Do you consume hockey? Do you want the best up to date read on your favorite ice-based sport? Perfect, here the top five new hockey books you need to own.

Do you have a birthday coming up? Are you bored at work? Good! Here are five books that any hockey lover needs to own. We didn’t rank these books because they’re all fantastic. But we think this very first one from Craig Custance is a must own.

Behind The Bench: Inside The Minds Of Hockeys Greatest Coaches

Craig Custance

I love, love, love this book. The idea seems so obvious that I’m surprised it hadn’t been done before. Sitting down with coaches and watching games. Not just any games. But big games. Games that meant something. Like sitting down with ex-Team USA coach Ron Wilson to discuss his team’s loss to Canada in overtime for the gold medal.

Craig Custance convinces some of the best minds in the game to sit down and relive moments and their lives and we get to be part of it by reading this book. As a hockey fan with no access to these individuals, this is perhaps the greatest insight we’ll ever get. I wish this was an HBO TV mini-series so I can be remotely lazy and see the play they’re talking about rather than having to picture it in my mind.

If you love hockey (and why wouldn’t you) you need this book.

Behind the Bench: Inside the Minds of Hockey’s Greatest Coaches

Stats Shot: The Ultimate Guide To Hockey Analytics


Over the last few years, advanced statistics have started to creep into hockey. Corsi, Fenwick, high-danger save percentage, wins above replacement (WAR), expected goals for (xGF) are all now part of hockey vernacular. Not knowing what these are isn’t an option for anyone who consumes hockey media. You’re going to see these stats pop-up in whoever you follow’s writing. And Rob Vollman wants you to understand what they mean and why they’re important.

Stats Shot’s mission statement, that I bestowed upon it, is to teach you what you need to know about “advanced analytics” in the game of hockey. It’s accessible even though it primary subject is statistics. It’s light and above all else it’s understandable. Vollman does an outstanding job in detailing what you need to know about analytics.

Stat Shot: The Ultimate Guide to Hockey Analytics

Take Your Eye Off The Puck: How To Watch Hockey By Knowing Where To Look

Greg Wyshynski

If you’re new to the game this books for you. Greg Wyshynski (now of ESPN) does a good job of just explaining hockey. But when I say that don’t expect an encyclopedic dissection of the game. It’s meant as an introduction to the sport for those who are just converting to the sport of ice hockey. So manage your expectations.

Wyshynski’s book isn’t about explaining every in-and-out of the game. It’s meant to be accessible to those who may not totally understand that game and might be looking for a little help knowing what some broadcasters are talking about on those NBC national games. And it does a remarkable job at that. It’s full of pop-culture references and deadpan humor. Both hallmarks of the Wyshynski style. And exactly why this book is as accessible as it is.

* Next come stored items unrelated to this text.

theorem keeps_reclampOffset : ∀ x0, Keeps b s0 (reclampOffset x0 s) := by
  intros
  unfold reclampOffset
  with_reducible repeat' first | assumption | apply keeps_latch | apply keeps_calSet | apply keeps_whenS | intro _ | apply keeps_ite | rfl

theorem keeps_effAfeCfgWrite : ∀ x0 x1, Keeps b s0 (effAfeCfgWrite x0 x1 s) := by
  intros
  unfold effAfeCfgWrite
  with_reducible repeat' first | assumption | apply keeps_ownedWrite | apply keeps_useType | apply keeps_restoreShed | apply keeps_triSet | apply keeps_chanUndef | apply keeps_reclampOffset | apply keeps_latch | apply keeps_chanMod | apply keeps_refreshTrack | apply keeps_stopChan | apply keeps_restartAwait | apply keeps_restartChan | apply keeps_afterCauses | apply keeps_whenS | intro _ | apply keeps_ite | rfl

theorem keeps_effAfeExcWrite : ∀ x0 x1, Keeps b s0 (effAfeExcWrite x0 x1 s) := by
  intros
  unfold effAfeExcWrite
  with_reducible repeat' first | assumption | apply keeps_ownedWrite | apply keeps_restoreShed | apply keeps_regSet | apply keeps_useType | apply keeps_chanUndef | apply keeps_restartChan | apply keeps_whenS | intro _ | apply keeps_ite | rfl

theorem keeps_effAfeRateWrite : ∀ x0 x1, Keeps b s0 (effAfeRateWrite x0 x1 s) := by
  intros
  unfold effAfeRateWrite
  with_reducible repeat' first | assumption | apply keeps_ownedWrite | apply keeps_chanUndef | apply keeps_regSet | apply keeps_useType | apply keeps_refreshTrack | apply keeps_restartChan | apply keeps_whenS | intro _ | apply keeps_ite | rfl

theorem keeps_afeWordWrite : ∀ x0 x1 x2, Keeps b s0 (afeWordWrite x0 x1 x2 s) := by
  intros
  unfold afeWordWrite
  with_reducible repeat' first | assumption | apply keeps_ownedWrite | apply keeps_regSet | apply keeps_useType | apply keeps_chanUndef | apply keeps_whenS | intro _ | apply keeps_ite | rfl

theorem keeps_effCjMeasure : ∀ x0 x1 x2, Keeps b s0 (effCjMeasure x0 x1 x2 s) := by
  intros
  unfold effCjMeasure
  with_reducible repeat' first | assumption | apply keeps_blkMod | apply keeps_useTypes | apply keeps_refreshQuality | apply keeps_eachS | intro _ | apply keeps_ite | rfl

theorem keeps_effCjSpread : ∀ x0 x1, Keeps b s0 (effCjSpread x0 x1 s) := by
  intros
  exact keeps_blkMod h _ _

theorem keeps_judge : ∀ x0 x1 x2, Keeps b s0 (judge x0 x1 x2 s) := by
  intros
  unfold judge
  with_reducible repeat' first | assumption | apply keeps_latch | apply keeps_chanMod | apply keeps_whenS | intro _ | apply keeps_ite | rfl

theorem keeps_takeMods : ∀ x0 x1, Keeps b s0 (takeMods x0 x1 s) := by
  intros
  unfold takeMods
  with_reducible repeat' first | assumption | apply keeps_chanMod | apply keeps_whenS | intro _ | apply keeps_ite | rfl

theorem keeps_effOutputSample : ∀ x0 x1 x2 x3 x4, Keeps b s0 (effOutputSample x0 x1 x2 x3 x4 s) := by
  intros
  unfold effOutputSample
  with_reducible repeat' first | assumption | apply keeps_takeMods | apply keeps_useType | apply keeps_chanMod | apply keeps_drawn | apply keeps_judge | apply keeps_endGap | apply keeps_refreshRemotes | apply keeps_notePublish | apply keeps_writeSample | apply keeps_whenS | intro _ | apply keeps_ite | rfl

theorem keeps_effRestartPoint : ∀ x0 x1, Keeps b s0 (effRestartPoint x0 x1 s) := by
  intros
  unfold effRestartPoint
  with_reducible repeat' first | assumption | apply keeps_takeMods | apply keeps_useType | apply keeps_bump | apply keeps_chanMod | intro _ | apply keeps_ite | rfl

theorem keeps_spritzResult : ∀ x0 x1, Keeps b s0 (spritzResult x0 x1 s) := by
  intros
  unfold spritzResult
  with_reducible repeat' first | assumption | apply keeps_useType | apply keeps_chanMod | apply keeps_bump | apply keeps_latch | apply keeps_afterCauses | apply keeps_noteGone | apply keeps_whenS | intro _ | apply keeps_ite | rfl

theorem keeps_effSpritzSlot : ∀ x0 x1, Keeps b s0 (effSpritzSlot x0 x1 s) := by
  intros
  unfold effSpritzSlot
  with_reducible repeat' first | assumption | apply keeps_spritzResult | apply keeps_eachS | intro _ | apply keeps_ite | rfl

theorem keeps_effCoarseWindow : ∀ x0 x1 x2 x3, Keeps b s0 (effCoarseWindow x0 x1 x2 x3 s) := by
  intros
  unfold effCoarseWindow
  with_reducible repeat' first | assumption | apply keeps_takeMods | apply keeps_useType | apply keeps_chanMod | apply keeps_latch | apply keeps_bumpBy | apply keeps_restartChan | apply keeps_afterCauses | apply keeps_whenS | intro _ | apply keeps_ite | rfl

theorem keeps_effAfeHealthWrite : ∀ x0 x1 x2, Keeps b s0 (effAfeHealthWrite x0 x1 x2 s) := by
  intros
  unfold effAfeHealthWrite
  with_reducible repeat' first | assumption | apply keeps_ownedWrite | apply keeps_chanUndef | apply keeps_regSet | apply keeps_useType | apply keeps_afterCauses | apply keeps_chanMod | apply keeps_whenS | intro _ | apply keeps_ite | rfl

theorem keeps_dispRec : ∀ x0, Keeps b s0 (dispRec x0 s) := by
  intros
  exact keeps_blockRec h _ _ _ _

omit h in
theorem keeps_driveFrame {b : Bool} {s0 : State} {s : State} (h : Keeps b s0 s) : ∀ x0 x1, Keeps b s0 (driveFrame x0 x1 s) := by
  intro k r
  have hp : ∀ (f : DispSt → Nat → DispSt), (∀ d t, (f d t).pend = d.pend) → ∀ (l : List Nat) (d : DispSt), (l.foldl f d).pend = d.pend := by
    intro f hf l
    induction l with
    | nil => intro d; rfl
    | cons a l ih => intro d; exact (ih _).trans (hf d a)
  have e : (driveFrame k r s).disp.pend = s.disp.pend := by
    unfold driveFrame
    refine (hp _ ?_ _ _)
    intro _ _
    rfl
  exact ⟨h.pending, h.clock, h.serial, h.hwIssue, h.queue, h.cmds, h.windows, fun x => e ▸ h.pend x, h.kept, h.slots, h.keys⟩

theorem keeps_noteImbalance : Keeps b s0 (noteImbalance s) := by
  unfold noteImbalance
  with_reducible repeat' first | assumption | apply keeps_latch | apply keeps_dispMod | apply keeps_whenS | intro _ | apply keeps_ite | rfl

theorem keeps_railsUp : Keeps b s0 (railsUp s) := by
  unfold railsUp
  with_reducible repeat' first | assumption | apply keeps_dispMod | intro _ | apply keeps_ite | rfl

theorem keeps_startIn : ∀ x0 x1 x2, Keeps b s0 (startIn x0 x1 x2 s) := by
  intros
  unfold startIn
  with_reducible repeat' first | assumption | apply keeps_railsUp | apply keeps_ite | refine keeps_mk (by assumption) rfl rfl rfl rfl rfl rfl rfl | rfl

theorem keeps_startMarkers : Keeps b s0 (startMarkers s) := by
  unfold startMarkers
  with_reducible repeat' first | assumption | apply keeps_dispMod | apply keeps_startIn | apply keeps_eachS | intro _ | apply keeps_ite | refine keeps_mk (by assumption) rfl rfl rfl rfl rfl rfl rfl | rfl | split

theorem keeps_startPending : Keeps b s0 (startPending s) := by
  unfold startPending
  refine keeps_eachS (fun r t ht => ?_) h
  split
  · split
    · apply keeps_startIn
      exact ⟨ht.pending, ht.clock, ht.serial, ht.hwIssue, ht.queue, ht.cmds, ht.windows,
        fun x => Nat.le_trans (List.length_filter_le _ _) (ht.pend x), ht.kept, ht.slots, ht.keys⟩
    · exact ht
  · exact ht

theorem keeps_takeRequest : ∀ x0, Keeps b s0 (takeRequest x0 s) := by
  intros
  unfold takeRequest
  with_reducible repeat' first | assumption | apply keeps_addPending | apply keeps_startIn | intro _ | apply keeps_ite | refine keeps_mk (by assumption) rfl rfl rfl rfl rfl rfl rfl | rfl | split

theorem keeps_takeRequests : Keeps b s0 (takeRequests s) := by
  unfold takeRequests
  with_reducible repeat' first | assumption | apply keeps_takeRequest | apply keeps_dispMod | apply keeps_eachS | intro _ | apply keeps_ite | rfl

theorem keeps_noteLate : Keeps b s0 (noteLate s) := by
  unfold noteLate
  with_reducible repeat' first | assumption | apply keeps_latch | apply keeps_bump

theorem keeps_noteDrySave : Keeps b s0 (noteDrySave s) := by
  unfold noteDrySave
  with_reducible repeat' first | assumption | intro _ | apply keeps_ite | refine keeps_mk (by assumption) rfl rfl rfl rfl rfl rfl rfl | rfl | split

theorem keeps_startOver : Keeps b s0 (startOver s) := by
  unfold startOver
  with_reducible repeat' first | assumption | apply keeps_dispMod | intro _ | apply keeps_ite | rfl

theorem keeps_completeSlot : ∀ x0 x1, Keeps b s0 (completeSlot x0 x1 s) := by
  intro k r
  unfold completeSlot
  with_reducible refine keeps_mk (keeps_noteDrySave (keeps_bump (keeps_whenS (fun _ ht => keeps_noteLate ht) (keeps_startOver
    (keeps_whenS (fun _ ht => keeps_drawn ht _) ?_))))) rfl rfl rfl rfl rfl rfl rfl
  exact keeps_mk h rfl rfl rfl rfl rfl rfl rfl

theorem keeps_stopSlot : ∀ x0 x1, Keeps b s0 (stopSlot x0 x1 s) := by
  intros
  unfold stopSlot
  with_reducible repeat' first | assumption | apply keeps_dispMod | apply keeps_latch | apply keeps_bump | apply keeps_addPending | intro _ | apply keeps_ite | (refine keeps_mk ?_ rfl rfl rfl rfl rfl rfl rfl; first | assumption | apply keeps_dispMod | apply keeps_latch | apply keeps_bump | apply keeps_addPending | apply keeps_ite) | rfl | apply keeps_ite2 | apply keeps_ite3 | apply keeps_foldl | apply keeps_foldl2 | dsimp only | split | refine keeps_snd (by assumption) ?_ | refine keeps_thd (by assumption) ?_

theorem keeps_faultDischarge : Keeps b s0 (faultDischarge s) := by
  unfold faultDischarge
  with_reducible repeat' first | assumption | apply keeps_dispMod | intro _ | apply keeps_ite | rfl

theorem keeps_request : ∀ x0, Keeps b s0 (request x0 s) := by
  intros
  unfold request
  with_reducible repeat' first | assumption | apply keeps_railsUp | apply keeps_dispMod | intro _ | apply keeps_ite | rfl

theorem keeps_effImageCheck : Keeps b s0 (effImageCheck s) := by
  unfold effImageCheck
  with_reducible repeat' first | assumption | apply keeps_dispMod | apply keeps_request | apply keeps_dispRec | apply keeps_latch | apply keeps_bump | intro _ | apply keeps_ite | rfl

theorem keeps_endFrame : Keeps b s0 (endFrame s) := by
  unfold endFrame
  with_reducible repeat' first | assumption | apply keeps_bump | apply keeps_driveFrame | apply keeps_eachS | intro _ | apply keeps_ite | rfl

theorem keeps_beginFrame : Keeps b s0 (beginFrame s) := by
  unfold beginFrame
  with_reducible repeat' first | assumption | apply keeps_dispMod | apply keeps_whenS | apply keeps_eachS | intro _ | apply keeps_ite | rfl

theorem keeps_effDisplayFrameBoundary : Keeps b s0 (effDisplayFrameBoundary s) := by
  unfold effDisplayFrameBoundary
  with_reducible repeat' first | assumption | apply keeps_endFrame | apply keeps_completeSlot | apply keeps_stopSlot | apply keeps_noteImbalance | apply keeps_takeRequests | apply keeps_startPending | apply keeps_startMarkers | apply keeps_faultDischarge | apply keeps_dispMod | apply keeps_effImageCheck | apply keeps_beginFrame | apply keeps_whenS | apply keeps_eachS | intro _ | apply keeps_ite | rfl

Take Your Eye Off the Puck: How to Watch Hockey By Knowing Where to Look

The 100 Greatest Players In NHL History (And Other Stuff): An Arbitrary Collection of Arbitrary Lists

Greg Wyshynski/Dave Lozo/Sean MacIndoe

Ever get into an argument with your friends about who the greatest players in the NHL were? Of course, you did. We all have at some point. Greg Wyshynski, Dave Lozo, and Sean MacIndoe certainly have and instead of leaving it at the bar they decided to make a book about it. They graded players based on their own not-entirely-scientific-but-still-pretty-darn-good ranking system and then went about the business of justifying their answers. Imagine that! Transparency in the world of hockey!

All three are hilarious individual and let that funny bone out in their writing. It’s a fun read from cover to cover and it’s definitely going to have you nod your head in agreement, but also sigh audibly when you disagree venomously at one of their picks

The 100 Greatest Players In NHL History (And Other Stuff): An Arbitrary Collection of Arbitrary Lists

Offside: My Life Crossing The Line

Sean Avery

Remember Sean Avery? The guy that waved his stick in front of Martin Brodeur while his team was on a power play? Or how about the guy who would call the same Martin Brodeur “fatty” after the ex-New Jersey Devils goalie wouldn’t shake his hand during the traditional handshake line in the playoffs?

Now you should. Well, he’s got a memoir out about those events and so much more. It’s an honest read about one of the more contentious players to ever lace up skates.

It’s sometimes tough to take what Avery says simply because we all know how inflammatory Avery can be. True or not, Offside is one heck of an entertaining read.